** Opening Material for this task block **
/-- The grants of the Route Engine whose evaluation does not end in a port's refusal.  A granted SET-ROUTE whose checks
all pass is ACCEPTED with the lowest free slot (R44), which then holds the new instance (`Accepted`), and the POINT MOVE of every point that starts to move, and the DECK TURN of a deck
that does, waits for the ring or the command queue is full (`Offered`).  The level-2 group's
grant goes to the oldest eligible retry entry: accepted, it leaves the list in the same way; still blocked, it stays
ineligible with the new reason; finally refused, it leaves the list.  With no eligible entry it goes to the Demonstration
Unit's SET-ROUTE: accepted, the run moves on by one route and has the instance in its record; blocked, the request in hand
is BLOCKED; finally refused, the run is aborted with NOT-HOLDER or REFUSED and the reason, its train has no driver, and
its instances in SETTING or SET join the cancel list, in the order of the running record, which is the model's choice (log
entry 14).  The row of each request is its grant (log entry 6).  That `Accepted` leaves the deck's section out of an
overlap unless the deck is ALIGNED and no move is commanded (`overlapHeld`) is the model's choice (log entry 10). -/
def Obligations.GrantsOfTheRouteEngine : Prop :=
  (∀ (p : PortId) (tag : Byte) (route option : Nat) (r : RouteEntry) (s : State), Heads s p tag (.setRoute route option) →
    option ≤ 1 → s.ctl.mode = .inService → s.ctl.pendingRest = none → grantOf s = some (.port p) →
    routeAt s route = some r → checkRoute s (.port p) route = none →
    ∃ t slot, exec (.setRoute p) s = .next t ∧ Accepted (.port p) route slot r s t ∧
      t.engine = (afterGrant (.port p) s).engine ∧ RouteFrame (answered p tag (.accepted slot) s) t) ∧
  (∀ (e : RetryEntry) (s : State), grantOf s = some .g → oldestEligible s = some e →
    let kept := s.engine.retry.filter (fun x => x.route != e.route)
    ∃ t, exec .retryEntryEvaluation s = .next t ∧
      (∀ r, routeAt s e.route = some r → checkRoute s (.port e.port) e.route = none →
        (∃ slot, Accepted (.port e.port) e.route slot r s t) ∧ RouteFrame s t ∧
        t.engine = (afterGrant .g (s.withEngine { s.engine with retry := kept })).engine) ∧
      (∀ why, checkRoute s (.port e.port) e.route = some (.blocking why) →
        let again := s.engine.retry.map (fun x =>
          if x.route = e.route then { x with eligible := false, reason := why } else x)
        quiet t = quiet (afterGrant .g (s.withEngine { s.engine with retry := again }))) ∧
      (∀ why, checkRoute s (.port e.port) e.route = some (.final why) →
        quiet t = quiet (afterGrant .g (s.withEngine { s.engine with retry := kept })))) ∧
  (∀ (r : Run) (pl : PlanEntry) (route : Nat) (s : State), grantOf s = some .g → oldestEligible s = none →
    s.ctl.mode = .inService → s.ctl.pendingRest = none → s.demo.run = some r → r.hand = .fresh → r.paused = false →
    planEntry s r.plan = some pl → pl.routes[r.next - 1]? = some route →
    ∃ t, exec .demoSetRoute s = .next t ∧
      (∀ x, routeAt s route = some x → checkRoute s .demo route = none →
        ∃ slot r', Accepted .demo route slot x s t ∧ RouteFrame s t ∧ t.trains = s.trains ∧
          t.engine = (afterGrant .g s).engine ∧ t.demo.run = some r' ∧ r'.plan = r.plan ∧ r'.train = r.train ∧
          r'.next = r.next + 1 ∧ r'.hand = .none ∧ (slot, r.next) ∈ r'.insts) ∧
      (∀ why, checkRoute s .demo route = some (.blocking why) →
        quiet t = quiet (afterGrant .g (s.withDemo { s.demo with run := some { r with hand := .blocked why } }))) ∧
      (∀ why, checkRoute s .demo route = some (.final why) →
        t = afterGrant .g (abort (if why = .notHolder then .notHolder else .refused why) (countRefused .demo route s)) ∧
        t.il = s.il ∧ t.deck = s.deck ∧
        t.demo.cancel = s.demo.cancel ++ (r.insts.map (·.1)).filter (fun slot =>
          (instAt s slot).any (fun i => i.state == .setting || i.state == .set)) ∧
        (t.demo.run = none → ∀ x, trainAt t r.train = some x → x.driver = none ∧ x.throttle = 0) ∧
        (∀ r', t.demo.run = some r' → ∃ e ∈ s.demo.queue, e.plan = r'.plan)))

/-- The checks of a route in their order (Table 3-2): the route is described, the requester may act, no instance of the
route is live, a slot is free, every route section is unlocked or absorbable and every overlap section unlocked, every
point passes the table of R52 and the deck that of R53.  The first that fails gives the reason, final or blocking, and
with none failing the route passes.  A granted SET-ROUTE whose evaluation fails changes no lock, no point and no deck
state.  A final failure, or a blocking one without QUEUE-IF-BLOCKED, is refused with its reason; with it a blocked request
is QUEUED at the end of the retry list, or refused ALREADY-QUEUED or RETRY-FULL.  A request whose option code names nothing is
refused with a reason that no rule names where no final check fails: the model's choice (log entry 3). -/
def Obligations.SetRouteFails : Prop :=
  (∀ (s : State) (party : Party) (route : Nat),
    (∀ f, checkRoute s party route = some f ↔ FirstOf (routeChecks s party route) f) ∧
    (checkRoute s party route = none ↔ ∀ c ∈ routeChecks s party route, ¬ c.1)) ∧
  ∀ (p : PortId) (tag : Byte) (route option : Nat) (s : State), Heads s p tag (.setRoute route option) →
    s.ctl.mode = .inService → s.ctl.pendingRest = none → grantOf s = some (.port p) →
    let fails := checkRoute s (.port p) route
    let refused := fun (why : Reason) => ∃ t, exec (.setRoute p) s = .next t ∧
      quiet t = quiet (afterGrant (.port p) (answered p tag (.refused why .none) s))
    (∀ why, fails = some (.final why) → refused why) ∧
    (2 ≤ option → ∃ why, refused why) ∧
    (∀ why, fails = some (.blocking why) → option = 0 → refused why) ∧
    (∀ why, fails = some (.blocking why) → option = 1 →
      ((∃ e ∈ s.engine.retry, e.route = route) → refused .alreadyQueued) ∧
      ((∀ e ∈ s.engine.retry, e.route ≠ route) → 8 ≤ s.engine.retry.length → refused .retryFull) ∧
      ((∀ e ∈ s.engine.retry, e.route ≠ route) → s.engine.retry.length < 8 →
        let entry : RetryEntry :=
          { route := route, port := p, left := (desc s).params.retryLife * 1000, reason := why, eligible := false }
        ∃ t, exec (.setRoute p) s = .next t ∧ quiet t = quiet (afterGrant (.port p) (answered p tag .queued
          (s.withEngine { s.engine with retry := s.engine.retry ++ [entry] })))))

/-- Cancellation and the timers of release.  CANCEL-ROUTE of a port: UNKNOWN-ITEM with no live instance, NOT-HOLDER and
ALREADY-RELEASING; an instance in SETTING, or in SET and not approach-locked, is released at once; one in SET and
approach-locked, or in OCCUPIED, enters RELEASING with its approach release timer running.  The Demonstration Unit's
CANCEL-ROUTE does the same to the instance at the head of the cancel list, which leaves the list.  The approach release
timer with origin SET releases the instance at once; with origin OCCUPIED every route section that is CLEAR is given up
and the overlap too, while a section that is not of the overlap stays as it is when it is not CLEAR or not of the route,
and no section has more than its lock given up; and the overlap release timer gives up the overlap sections.  A train
changes only by an admission that the end of the cancel list allows.  The row of each request is its grant (log entry 6),
and an expiry is taken while its timer runs, whatever is left (log entry 2). -/
def Obligations.CancelRouteAndReleaseTimers : Prop :=
  (∀ (p : PortId) (tag : Byte) (route : Nat) (s : State), Heads s p tag (.cancelRoute route) → s.ctl.mode = .inService →
    grantOf s = some (.port p) →
    let refused := fun (why : Reason) =>
      exec (.cancelRoute p) s = .next (afterGrant (.port p) (answered p tag (.refused why .none) s))
    (routeAt s route = none ∨ liveSlot s route = none → refused .unknownItem) ∧
    (∀ r slot i, routeAt s route = some r → liveSlot s route = some slot → instAt s slot = some i → i.route = route →
      (holds s p (routeDistrict s route) = false → refused .notHolder) ∧
      (holds s p (routeDistrict s route) = true → i.state = .releasing → refused .alreadyReleasing) ∧
      (holds s p (routeDistrict s route) = true → (i.state = .setting ∨ (i.state = .set ∧ approachLocked s i = false)) →
        ∃ t, exec (.cancelRoute p) s = .next t ∧ ReleasedAtOnce slot i r s t ∧
          RouteFrame (answered p tag (.done [byte slot, 0#8]) s) t) ∧
      (holds s p (routeDistrict s route) = true → (i.state = .occupied ∨ (i.state = .set ∧ approachLocked s i = true)) →
        ∃ t, exec (.cancelRoute p) s = .next t ∧
          EntersReleasing slot i (if i.state = .occupied then .occupied else .set) s t ∧
          t.trains = s.trains ∧ t.demo = s.demo ∧ t.engine = (afterGrant (.port p) s).engine ∧
          RouteFrame (answered p tag (.done [byte slot, 1#8]) s) t))) ∧
  (∀ (slot : Nat) (rest : List Nat) (s : State), grantOf s = some .g → oldestEligible s = none → demoSetWaits s = false →
    s.ctl.mode = .inService → s.demo.cancel = slot :: rest →
    ∃ t, exec .demoCancelRoute s = .next t ∧ slot ∉ t.demo.cancel ∧ RouteFrame s t ∧
      (instAt s slot = none → t.il = s.il) ∧
      (∀ r i, instAt s slot = some i → routeAt s i.route = some r → liveSlot s i.route = some slot →
        (i.requester ≠ .demo ∨ i.state = .releasing → t.il = s.il) ∧
        (i.requester = .demo → (i.state = .setting ∨ (i.state = .set ∧ approachLocked s i = false)) →
          ReleasedAtOnce slot i r s t) ∧
        (i.requester = .demo → (i.state = .occupied ∨ (i.state = .set ∧ approachLocked s i = true)) →
          EntersReleasing slot i (if i.state = .occupied then .occupied else .set) s t))) ∧
  (∀ (slot : Nat) (i : Inst) (r : RouteEntry) (s : State), instAt s slot = some i → routeAt s i.route = some r →
    let apart := fun (t : State) => RouteFrame s t ∧ t.deck = s.deck ∧ ∀ k, k ≠ slot → instAt t k = instAt s k
    (∀ n, i.state = .releasing → i.origin = some .set → i.approach = .running n →
      ∃ t, exec (.approachReleaseExpirySet slot) s = .next t ∧ RouteFrame s t ∧ ReleasedAtOnce slot i r s t) ∧
    (∀ n, i.state = .releasing → i.origin = some .occupied → i.approach = .running n →
      ∃ t, exec (.approachReleaseExpiryOccupied slot) s = .next t ∧ apart t ∧
        (∀ j, instAt t slot = some j → j.approach = .expired ∧ j.overlap = []) ∧
        (∀ (k : Nat) (x : Nat × Dir) (m : Mark) (st : SecState), r.sections[k]? = some x → i.marks[k]? = some m → m ≠ .released →
          secAt s x.1 = some st → st.occ = .clear → lockedTo t slot .route x.1 = false) ∧
        (∀ x ∈ i.overlap, lockedTo t slot .overlap x = false) ∧
        (∀ m st, secAt s m = some st → st.occ ≠ .clear ∨ (∀ x ∈ r.sections, x.1 ≠ m) → m ∉ i.overlap →
          secAt t m = some st) ∧
        (∀ m st, secAt s m = some st → secAt t m = some st ∨ secAt t m = some { st with lock := none })) ∧
    (∀ n, i.overlapTimer = .running n → ∃ t, exec (.overlapReleaseTimeout slot) s = .next t ∧ apart t ∧
      (∀ j, instAt t slot = some j → j.overlap = [] ∧ j.overlapTimer = .done) ∧
      (∀ m st, secAt s m = some st → secAt t m = some { st with
        lock := if st.lock = some { slot := slot, role := .overlap } ∧ m ∈ i.overlap then none else st.lock }))) ∧
  (∀ (route : Nat) (s : State), ∃ t, exec (.retryLifetimeExpiry route) s = .next t ∧ quiet t = quiet (s.withEngine
    { s.engine with retry := s.engine.retry.filter (fun e => e.route != route) }))

/-- An instance in SET is approach-locked exactly when some train that is not ABSENT has the instance's first section in
its authority list and either moves or stands with its head in an approach section of the route (R76).  That "moves" is
read from the output as it stands, which an all-stop has set to 0, and not from the output of the train's most recent
expiry, is the model's reading (log entry 10). -/
def Obligations.ApproachLock : Prop :=
  ∀ (s : State) (i : Inst) (r : RouteEntry) (f : Nat × Dir), routeAt s i.route = some r → r.sections.head? = some f →
    (approachLocked s i = true ↔ ∃ e ∈ s.trains, ∃ u, e.2.sup = some u ∧ e.2.state ≠ .absent ∧
      (∃ x ∈ u.auth, x.sec = f.1) ∧ (u.output ≠ 0 ∨ ∃ h, e.2.list.getLast? = some h ∧ h ∈ r.approach))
** Closing Material for this task block **
-- Your objective --
Each line of the entries above that has the word "model" is to be copied.

-- Written answer --
its instances in SETTING or SET join the cancel list, in the order of the running record, which is the model's choice (log
overlap unless the deck is ALIGNED and no move is commanded (`overlapHeld`) is the model's choice (log entry 10). -/
refused with a reason that no rule names where no final check fails: the model's choice (log entry 3). -/
expiry, is the model's reading (log entry 10). -/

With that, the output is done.